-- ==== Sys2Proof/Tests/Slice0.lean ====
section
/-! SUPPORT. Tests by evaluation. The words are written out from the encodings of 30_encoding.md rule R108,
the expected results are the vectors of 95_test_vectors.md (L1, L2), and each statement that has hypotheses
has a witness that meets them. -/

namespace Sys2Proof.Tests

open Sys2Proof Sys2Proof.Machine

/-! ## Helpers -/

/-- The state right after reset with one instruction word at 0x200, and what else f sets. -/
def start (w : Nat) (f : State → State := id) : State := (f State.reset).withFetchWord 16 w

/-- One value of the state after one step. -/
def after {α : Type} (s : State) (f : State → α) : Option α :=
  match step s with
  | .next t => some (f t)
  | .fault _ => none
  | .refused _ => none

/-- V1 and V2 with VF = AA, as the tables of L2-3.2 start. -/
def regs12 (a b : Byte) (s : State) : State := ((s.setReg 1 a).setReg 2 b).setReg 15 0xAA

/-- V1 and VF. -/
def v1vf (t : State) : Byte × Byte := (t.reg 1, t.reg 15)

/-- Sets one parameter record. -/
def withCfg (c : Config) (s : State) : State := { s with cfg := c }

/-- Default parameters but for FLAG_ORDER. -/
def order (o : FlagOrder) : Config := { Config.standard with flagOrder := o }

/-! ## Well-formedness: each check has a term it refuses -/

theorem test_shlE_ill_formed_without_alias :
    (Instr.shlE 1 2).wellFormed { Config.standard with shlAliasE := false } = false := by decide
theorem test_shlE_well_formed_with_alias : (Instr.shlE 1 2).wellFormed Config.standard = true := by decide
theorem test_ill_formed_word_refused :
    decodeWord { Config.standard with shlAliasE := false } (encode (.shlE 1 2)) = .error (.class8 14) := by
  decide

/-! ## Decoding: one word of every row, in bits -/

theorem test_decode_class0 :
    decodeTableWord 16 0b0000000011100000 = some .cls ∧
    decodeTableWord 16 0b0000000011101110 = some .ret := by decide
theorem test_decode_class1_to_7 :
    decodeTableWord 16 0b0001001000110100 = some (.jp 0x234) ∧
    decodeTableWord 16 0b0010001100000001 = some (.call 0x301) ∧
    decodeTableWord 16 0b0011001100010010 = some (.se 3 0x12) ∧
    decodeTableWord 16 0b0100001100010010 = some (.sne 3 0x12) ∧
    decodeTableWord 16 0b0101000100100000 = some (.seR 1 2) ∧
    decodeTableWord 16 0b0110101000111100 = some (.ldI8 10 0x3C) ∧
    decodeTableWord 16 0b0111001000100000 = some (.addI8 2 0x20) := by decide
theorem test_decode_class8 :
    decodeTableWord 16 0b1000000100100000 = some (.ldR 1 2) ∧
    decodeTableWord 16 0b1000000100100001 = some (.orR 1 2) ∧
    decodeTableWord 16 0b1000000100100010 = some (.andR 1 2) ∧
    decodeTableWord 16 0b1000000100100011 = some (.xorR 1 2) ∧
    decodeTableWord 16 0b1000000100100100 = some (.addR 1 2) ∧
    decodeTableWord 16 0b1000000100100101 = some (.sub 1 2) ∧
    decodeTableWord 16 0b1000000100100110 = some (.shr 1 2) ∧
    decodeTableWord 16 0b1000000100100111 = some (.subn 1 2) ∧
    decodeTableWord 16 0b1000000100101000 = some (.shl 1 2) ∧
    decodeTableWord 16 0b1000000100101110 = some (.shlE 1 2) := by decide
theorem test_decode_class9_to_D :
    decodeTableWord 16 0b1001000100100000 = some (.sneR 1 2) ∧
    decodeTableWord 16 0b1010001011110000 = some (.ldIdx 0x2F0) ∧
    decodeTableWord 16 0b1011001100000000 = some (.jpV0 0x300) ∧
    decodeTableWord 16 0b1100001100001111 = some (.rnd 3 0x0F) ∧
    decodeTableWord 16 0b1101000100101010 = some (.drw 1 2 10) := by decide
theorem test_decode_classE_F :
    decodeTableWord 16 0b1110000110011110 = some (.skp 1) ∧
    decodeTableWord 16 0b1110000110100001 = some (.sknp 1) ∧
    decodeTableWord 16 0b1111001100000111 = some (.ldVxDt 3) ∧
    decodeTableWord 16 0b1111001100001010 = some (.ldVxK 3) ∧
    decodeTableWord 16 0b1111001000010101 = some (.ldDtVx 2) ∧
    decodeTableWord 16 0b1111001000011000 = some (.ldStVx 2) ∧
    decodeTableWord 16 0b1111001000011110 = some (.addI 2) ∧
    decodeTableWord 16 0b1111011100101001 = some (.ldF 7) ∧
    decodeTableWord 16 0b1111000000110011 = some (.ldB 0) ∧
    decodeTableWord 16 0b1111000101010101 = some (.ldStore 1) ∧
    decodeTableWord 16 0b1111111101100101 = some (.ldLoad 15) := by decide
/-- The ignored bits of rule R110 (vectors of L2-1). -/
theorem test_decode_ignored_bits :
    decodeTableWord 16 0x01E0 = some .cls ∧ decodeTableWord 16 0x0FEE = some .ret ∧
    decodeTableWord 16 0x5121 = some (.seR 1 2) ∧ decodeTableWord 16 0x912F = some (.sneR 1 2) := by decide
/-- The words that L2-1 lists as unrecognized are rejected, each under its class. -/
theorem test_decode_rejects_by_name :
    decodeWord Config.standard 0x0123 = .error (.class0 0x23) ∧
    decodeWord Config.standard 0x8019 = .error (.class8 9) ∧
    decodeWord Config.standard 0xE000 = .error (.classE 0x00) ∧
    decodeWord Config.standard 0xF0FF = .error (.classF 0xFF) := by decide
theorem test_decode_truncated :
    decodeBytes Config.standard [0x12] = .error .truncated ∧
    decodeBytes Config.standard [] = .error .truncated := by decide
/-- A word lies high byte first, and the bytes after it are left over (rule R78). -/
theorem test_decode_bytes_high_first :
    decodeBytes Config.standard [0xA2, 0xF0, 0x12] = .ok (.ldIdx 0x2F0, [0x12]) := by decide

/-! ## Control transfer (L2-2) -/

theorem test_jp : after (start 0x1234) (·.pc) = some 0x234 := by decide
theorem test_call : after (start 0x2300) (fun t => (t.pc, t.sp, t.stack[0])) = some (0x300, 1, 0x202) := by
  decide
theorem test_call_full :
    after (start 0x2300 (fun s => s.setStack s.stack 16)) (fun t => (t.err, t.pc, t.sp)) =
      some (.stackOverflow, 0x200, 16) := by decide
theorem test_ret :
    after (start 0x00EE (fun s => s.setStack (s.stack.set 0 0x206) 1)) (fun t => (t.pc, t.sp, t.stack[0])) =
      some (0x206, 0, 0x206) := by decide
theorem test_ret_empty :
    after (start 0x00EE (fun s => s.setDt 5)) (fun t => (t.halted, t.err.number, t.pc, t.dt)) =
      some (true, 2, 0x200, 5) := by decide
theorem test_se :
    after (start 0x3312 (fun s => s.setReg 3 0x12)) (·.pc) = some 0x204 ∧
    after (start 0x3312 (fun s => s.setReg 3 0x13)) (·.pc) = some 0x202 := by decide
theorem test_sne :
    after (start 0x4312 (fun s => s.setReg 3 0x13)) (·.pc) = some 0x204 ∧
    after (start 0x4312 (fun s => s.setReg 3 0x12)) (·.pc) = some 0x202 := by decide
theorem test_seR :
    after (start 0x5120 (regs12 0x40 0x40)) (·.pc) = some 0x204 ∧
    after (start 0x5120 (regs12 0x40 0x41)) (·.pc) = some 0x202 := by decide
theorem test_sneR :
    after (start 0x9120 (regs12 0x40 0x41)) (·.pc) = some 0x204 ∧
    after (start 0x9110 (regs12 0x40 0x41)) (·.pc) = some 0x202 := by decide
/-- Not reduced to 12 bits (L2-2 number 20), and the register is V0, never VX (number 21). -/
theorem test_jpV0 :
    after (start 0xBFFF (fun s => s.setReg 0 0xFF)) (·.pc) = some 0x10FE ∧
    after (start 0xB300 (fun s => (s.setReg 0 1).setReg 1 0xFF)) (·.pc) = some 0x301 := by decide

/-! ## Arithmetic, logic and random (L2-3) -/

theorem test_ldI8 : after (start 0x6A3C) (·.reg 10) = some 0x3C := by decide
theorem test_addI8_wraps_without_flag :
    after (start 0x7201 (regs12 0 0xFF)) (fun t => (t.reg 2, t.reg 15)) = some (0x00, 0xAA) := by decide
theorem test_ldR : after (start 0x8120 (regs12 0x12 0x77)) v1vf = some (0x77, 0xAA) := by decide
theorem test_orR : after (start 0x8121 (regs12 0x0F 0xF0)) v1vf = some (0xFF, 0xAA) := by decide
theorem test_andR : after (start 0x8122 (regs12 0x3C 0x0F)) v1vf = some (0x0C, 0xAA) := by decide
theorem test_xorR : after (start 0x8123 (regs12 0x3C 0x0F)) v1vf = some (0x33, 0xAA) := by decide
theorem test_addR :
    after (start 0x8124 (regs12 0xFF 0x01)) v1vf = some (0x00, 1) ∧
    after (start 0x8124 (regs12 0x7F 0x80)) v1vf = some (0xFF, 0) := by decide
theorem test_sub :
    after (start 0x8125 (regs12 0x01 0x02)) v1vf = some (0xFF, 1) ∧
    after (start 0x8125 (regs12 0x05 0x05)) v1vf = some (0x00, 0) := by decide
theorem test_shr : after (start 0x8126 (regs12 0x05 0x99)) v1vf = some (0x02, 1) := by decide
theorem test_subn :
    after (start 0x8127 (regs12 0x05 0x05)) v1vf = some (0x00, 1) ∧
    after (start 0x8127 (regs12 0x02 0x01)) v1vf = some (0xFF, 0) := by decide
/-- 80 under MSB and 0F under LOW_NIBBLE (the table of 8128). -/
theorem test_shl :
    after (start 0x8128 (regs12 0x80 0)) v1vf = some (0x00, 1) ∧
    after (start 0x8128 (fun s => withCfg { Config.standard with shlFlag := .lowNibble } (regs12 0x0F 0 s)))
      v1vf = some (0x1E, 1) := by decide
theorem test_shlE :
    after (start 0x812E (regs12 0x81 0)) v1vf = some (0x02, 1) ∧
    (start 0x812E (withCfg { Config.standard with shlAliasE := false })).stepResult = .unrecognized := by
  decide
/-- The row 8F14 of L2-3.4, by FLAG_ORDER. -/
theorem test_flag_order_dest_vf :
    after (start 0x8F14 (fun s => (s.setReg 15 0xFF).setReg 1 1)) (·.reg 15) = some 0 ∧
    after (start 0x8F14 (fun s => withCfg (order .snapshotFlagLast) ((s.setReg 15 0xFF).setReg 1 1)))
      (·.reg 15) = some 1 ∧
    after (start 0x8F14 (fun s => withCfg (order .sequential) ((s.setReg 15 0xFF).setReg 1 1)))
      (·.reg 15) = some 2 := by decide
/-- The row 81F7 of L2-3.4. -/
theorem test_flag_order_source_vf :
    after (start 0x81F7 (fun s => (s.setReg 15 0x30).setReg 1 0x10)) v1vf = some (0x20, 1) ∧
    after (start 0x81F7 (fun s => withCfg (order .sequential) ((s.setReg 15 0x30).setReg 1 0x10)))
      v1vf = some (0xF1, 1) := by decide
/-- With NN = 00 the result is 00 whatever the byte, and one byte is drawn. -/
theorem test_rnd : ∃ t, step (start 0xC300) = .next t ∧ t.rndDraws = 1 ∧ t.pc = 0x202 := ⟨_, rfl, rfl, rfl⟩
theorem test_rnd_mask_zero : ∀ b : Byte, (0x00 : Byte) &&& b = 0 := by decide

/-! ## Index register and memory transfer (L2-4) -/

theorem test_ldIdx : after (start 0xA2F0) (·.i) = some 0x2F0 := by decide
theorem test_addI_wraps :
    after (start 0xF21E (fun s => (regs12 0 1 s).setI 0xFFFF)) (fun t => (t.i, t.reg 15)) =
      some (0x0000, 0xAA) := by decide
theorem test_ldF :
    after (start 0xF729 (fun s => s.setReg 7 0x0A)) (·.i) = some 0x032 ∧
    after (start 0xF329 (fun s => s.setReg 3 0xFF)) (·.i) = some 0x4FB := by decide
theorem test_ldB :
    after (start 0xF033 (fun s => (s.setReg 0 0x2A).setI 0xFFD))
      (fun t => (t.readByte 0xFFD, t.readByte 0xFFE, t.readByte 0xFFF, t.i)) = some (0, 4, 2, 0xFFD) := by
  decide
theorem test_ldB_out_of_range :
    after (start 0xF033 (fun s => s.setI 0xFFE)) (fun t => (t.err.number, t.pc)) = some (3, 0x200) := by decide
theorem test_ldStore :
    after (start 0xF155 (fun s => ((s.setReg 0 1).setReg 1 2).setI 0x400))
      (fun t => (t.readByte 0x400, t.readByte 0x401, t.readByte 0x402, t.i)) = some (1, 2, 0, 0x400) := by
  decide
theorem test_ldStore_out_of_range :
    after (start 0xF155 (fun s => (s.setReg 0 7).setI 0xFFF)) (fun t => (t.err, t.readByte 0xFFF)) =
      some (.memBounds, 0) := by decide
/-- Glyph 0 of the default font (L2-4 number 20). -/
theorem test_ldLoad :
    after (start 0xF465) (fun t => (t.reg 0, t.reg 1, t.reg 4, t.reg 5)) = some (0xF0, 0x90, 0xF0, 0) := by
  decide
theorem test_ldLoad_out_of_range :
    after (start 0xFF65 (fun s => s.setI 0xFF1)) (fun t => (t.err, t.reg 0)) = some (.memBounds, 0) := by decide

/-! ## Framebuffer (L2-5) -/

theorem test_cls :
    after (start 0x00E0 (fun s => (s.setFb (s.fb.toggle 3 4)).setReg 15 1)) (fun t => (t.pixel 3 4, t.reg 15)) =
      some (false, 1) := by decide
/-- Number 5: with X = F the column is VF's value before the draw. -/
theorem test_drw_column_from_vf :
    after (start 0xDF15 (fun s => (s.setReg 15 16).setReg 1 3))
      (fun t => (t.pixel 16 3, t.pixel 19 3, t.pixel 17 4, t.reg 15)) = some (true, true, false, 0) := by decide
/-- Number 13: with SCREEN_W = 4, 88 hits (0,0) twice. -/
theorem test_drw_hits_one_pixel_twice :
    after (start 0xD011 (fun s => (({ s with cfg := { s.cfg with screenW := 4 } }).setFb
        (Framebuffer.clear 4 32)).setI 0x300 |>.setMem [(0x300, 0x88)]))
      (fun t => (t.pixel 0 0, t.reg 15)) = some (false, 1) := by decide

****

**Required work:**
The lines from the beginning of the records through the line containing "V1 and VF. -/" should be reproduced exactly. Include nothing else.

**Answer for this exercise:**
-- ==== Sys2Proof/Tests/Slice0.lean ====
section
/-! SUPPORT. Tests by evaluation. The words are written out from the encodings of 30_encoding.md rule R108,
the expected results are the vectors of 95_test_vectors.md (L1, L2), and each statement that has hypotheses
has a witness that meets them. -/

namespace Sys2Proof.Tests

open Sys2Proof Sys2Proof.Machine

/-! ## Helpers -/

/-- The state right after reset with one instruction word at 0x200, and what else f sets. -/
def start (w : Nat) (f : State → State := id) : State := (f State.reset).withFetchWord 16 w

/-- One value of the state after one step. -/
def after {α : Type} (s : State) (f : State → α) : Option α :=
  match step s with
  | .next t => some (f t)
  | .fault _ => none
  | .refused _ => none

/-- V1 and V2 with VF = AA, as the tables of L2-3.2 start. -/
def regs12 (a b : Byte) (s : State) : State := ((s.setReg 1 a).setReg 2 b).setReg 15 0xAA

/-- V1 and VF. -/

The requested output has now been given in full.